**WORK ITEM**
Repeat the lines below exactly as written, please, from the line with "else if dt.val <" to the line with "(List.finRange 8).flatMap (fun k =>", both lines included, and no others.
EXERCISE DATA section start
/-- R216: a frame start for the next group closes one that still lacks exposures. -/
def State.cutGroup (s : State) (k : Fin 8) : State :=
  s.onCam k fun c =>
    let l := c.grps.map (fun g => if decide (0 < g.starts) && !g.closed then { g with closed := true } else g)
    { c with grps := l.filter (fun g => !(g.dropped && g.closed)) }

/-- R218: the set sent last comes into force LAT frames after the first frame start that follows it; until then it carries its LAT. -/
def State.setBegins (s : State) (k : Fin 8) (frame : Nat) : State :=
  s.onCam k fun c => match c.sent with
    | some x => { c with sent := none, sets := ({ x with first := (frame + x.first) % 2 ^ 32 } :: c.sets).take 4 }
    | none => c

/-- A frame start given to a group (R215, R216, R218). -/
def State.startIn (s : State) (k : Fin 8) (frame : Nat) : State :=
  let s1 := s.setBegins k frame
  s1.onGrp k frame fun g => { g with
    set := if g.starts = 0 then s1.setFor k frame else g.set
    starts := g.starts + 1
    arriving := true
    lines := g.lines ++ [0]
    came := s.tim.sec * 1000000000 + s.tim.ns }

/-- R215, R216: a frame start of camera k; `first`: the sensor begins the exposures of a trigger with it. -/
def State.frameStart (s : State) (k : Fin 8) (first : Bool) : State :=
  let s1 := s.frameClose k
  let s2 := if first then s1.cutGroup k else s1
  match s2.vis.cam[k].grps.find? (fun g => !g.closed && decide (g.starts < camExps g.cfg k.val)) with
  | some g => s2.startIn k g.frame
  | none =>
    if camMode (s2.camRegs k.val) k.val = 0 then
      let g := s2.newGrp k none
      (s2.onCam k fun c => { c with frame := g.frame, grps := c.grps ++ [g] }).startIn k g.frame
    else s2.bump (F.VIS_CAM_CNT1_STRAY k.val)

/-- R212: a packet header that cannot be corrected. -/
def State.badHeader (s : State) (p : Fin 4) : State := (s.bump (F.VIS_PORT_ERR_ECC_UNC p.val)).upset (portBoard p)

/-- FRAME_START (R213, R215, R216). -/
def State.frameStartIn (s : State) (p vc : Fin 4) (hdrOk first : Bool) : State :=
  if !s.portRx p then s
  else if !hdrOk then s.badHeader p
  else match s.camFor p vc with
    | some k => s.frameStart k first
    | none => s

/-- FRAME_END (R213). -/
def State.frameEndIn (s : State) (p vc : Fin 4) (hdrOk : Bool) : State :=
  if !s.portRx p then s
  else if !hdrOk then s.badHeader p
  else match s.camFor p vc with
    | some k => s.frameClose k
    | none => s

/-- R212: a checksum of port p that fails is counted, and one upset. -/
def State.badLine (s : State) (p : Fin 4) : State := (s.bump (F.VIS_PORT_ERR_CRC p.val)).upset (portBoard p)

/-- R212, R213: a line of camera k; `pix`: its pixels, as CSI-2 packs them for the data type.  A line outside the frames of a group is
discarded, its checksum judged. -/
def State.lineOfCam (s : State) (k : Fin 8) (crcOk : Bool) (pix : List (BitVec 14)) : State :=
  match s.vis.cam[k].grps.find? (·.arriving) with
  | none => s.when (!crcOk) fun s => s.badLine (portOf k)
  | some g =>
    let p := portOf k
    let w := camWidth g.cfg k.val
    let b := camBits g.cfg k.val
    let y := g.lines.getLastD 0
    let bad := !crcOk || decide (pix.length ≠ w)
    let s1 := if bad then s.badLine p else s
    let s2 := s1.onGrp k g.frame fun g => { g with
      lines := g.lines.dropLast ++ [y + 1]
      errs := if bad then g.errs ++ [(g.starts - 1, y)] else g.errs }
    if g.dropped ∨ camLines g.cfg k.val ≤ y then s2
    else s2.lineIn k g.frame (((pix.map (fun (c : BitVec 14) => c.toNat % 2 ^ b)) ++ List.replicate w 0).take w) (cdiv (w * b) 8)

/-- LINE_PACKET (R212, R213). -/
def State.linePacketIn (s : State) (p vc : Fin 4) (dt : Fin 64) (hdrOk crcOk : Bool) (pix : List (BitVec 14)) : State :=
  if !s.portRx p then s
  else if !hdrOk then s.badHeader p
  else if dt.val = 0x12 then s.when ((s.camFor p vc).isSome && !crcOk) fun s => s.badLine p
  else if dt.val < 0x2B ∨ 0x2D < dt.val then s.bump (F.VIS_PORT_ERR_DT_UNK p.val)
  else match s.camFor p vc with
    | some k => if camBits (s.camRegs k.val) k.val = 10 + 2 * (dt.val - 0x2B) then s.lineOfCam k crcOk pix else s
    | none => s

/-- FRAME_TIMEOUT (R213): FRAME_TMO after its frame start the open frame closes. -/
def State.frameTimeout (s : State) (k : Fin 8) : State := if s.portRx (portOf k) then s.frameClose k else s

/-- TRIGGER_TIMEOUT (R215): the oldest group without a frame start closes as MISSING. -/
def State.triggerTimeout (s : State) (k : Fin 8) : State :=
  if !s.visOn then s
  else match s.vis.cam[k].grps.find? (fun g => decide (g.starts = 0)) with
    | none => s
    | some g => (s.onCam k fun c => { c with grps := c.grps.filter (fun x => x.frame ≠ g.frame) }).missing k g false

/-! ### The pipelines' order (R220) -/

/-- The groups a pipeline may start: all exposures begun, or closed; not yet begun. -/
def State.waiting (s : State) (i : Fin 2) : List (Nat × Fin 8 × Nat) :=
  (List.finRange 8).flatMap (fun k =>
    if bits (s.f F.VIS_PIPE_MAP_PIPE) (portOf k).val 1 = i.val then
      ((s.vis.cam[k].grps.filter (fun g => !g.busy && !g.dropped && decide (0 < g.starts) &&
        (g.closed || decide (camExps g.cfg k.val ≤ g.starts))))).map (fun g => (g.came, k, g.frame))
    else [])

/-- The earliest arrival, the lower camera first among equals. -/
def earliest : List (Nat × Fin 8 × Nat) → Option (Nat × Fin 8 × Nat)
  | [] => none
  | x :: t => match earliest t with
    | some y => if y.1 < x.1 then some y else some x
    | none => some x

/-- A pipeline works on a group. -/
def State.pipeBusy (s : State) (i : Fin 2) : Bool :=
  (List.finRange 8).any (fun k => decide (bits (s.f F.VIS_PIPE_MAP_PIPE) (portOf k).val 1 = i.val) && s.vis.cam[k].grps.any (·.busy))

/-- PIPELINE_GROUP_START (R220). -/
def State.groupStart (s : State) (i : Fin 2) : State :=
  if !s.visOn || s.pipeBusy i then s
  else match earliest (s.waiting i) with
    | none => s
    | some (came, k, frame) =>
      let ns := s.tim.sec * 1000000000 + s.tim.ns - came
      let late := decide (s.f F.VIS_LATE_TMO_US * 1000 < ns)
      ((s.onGrp k frame fun g => { g with busy := true, wait := ns / 1000, late := late }).peak (F.VIS_CAM_WAIT_PEAK k.val)
        (ns / 1000)).visTake (portOf k)

def execPipelineGroupStart (i : Fin 2) (s : State) : Host.Outcome State Fault Refusal := .next (s.live fun s => s.groupStart i)

/-! ### Resets and modes (R230) -/

/-- R230, R35: VIS is reset: groups in flight are lost, each yielding MISSING; settings return to image values. -/
def State.visReset (s : State) : State :=
  let s1 := (List.finRange 8).foldl (fun s k =>
    s.vis.cam[k].grps.foldl (fun s g => if g.dropped then s else s.frameOnly k g { missing := true }) s) s
  s1.onVis fun v => { v with sensQ := Vector.replicate 4 [], cam := v.cam.map (fun c => { c with grps := [], sets := [], pend := false, sent := none, setId := 0 }) }

end Sys2Proof.Machine
end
EXERCISE DATA section end
**ANSWER AREA**
  else if dt.val < 0x2B ∨ 0x2D < dt.val then s.bump (F.VIS_PORT_ERR_DT_UNK p.val)
  else match s.camFor p vc with
    | some k => if camBits (s.camRegs k.val) k.val = 10 + 2 * (dt.val - 0x2B) then s.lineOfCam k crcOk pix else s
    | none => s

/-- FRAME_TIMEOUT (R213): FRAME_TMO after its frame start the open frame closes. -/
def State.frameTimeout (s : State) (k : Fin 8) : State := if s.portRx (portOf k) then s.frameClose k else s

/-- TRIGGER_TIMEOUT (R215): the oldest group without a frame start closes as MISSING. -/
def State.triggerTimeout (s : State) (k : Fin 8) : State :=
  if !s.visOn then s
  else match s.vis.cam[k].grps.find? (fun g => decide (g.starts = 0)) with
    | none => s
    | some g => (s.onCam k fun c => { c with grps := c.grps.filter (fun x => x.frame ≠ g.frame) }).missing k g false

/-! ### The pipelines' order (R220) -/

/-- The groups a pipeline may start: all exposures begun, or closed; not yet begun. -/
def State.waiting (s : State) (i : Fin 2) : List (Nat × Fin 8 × Nat) :=
  (List.finRange 8).flatMap (fun k =>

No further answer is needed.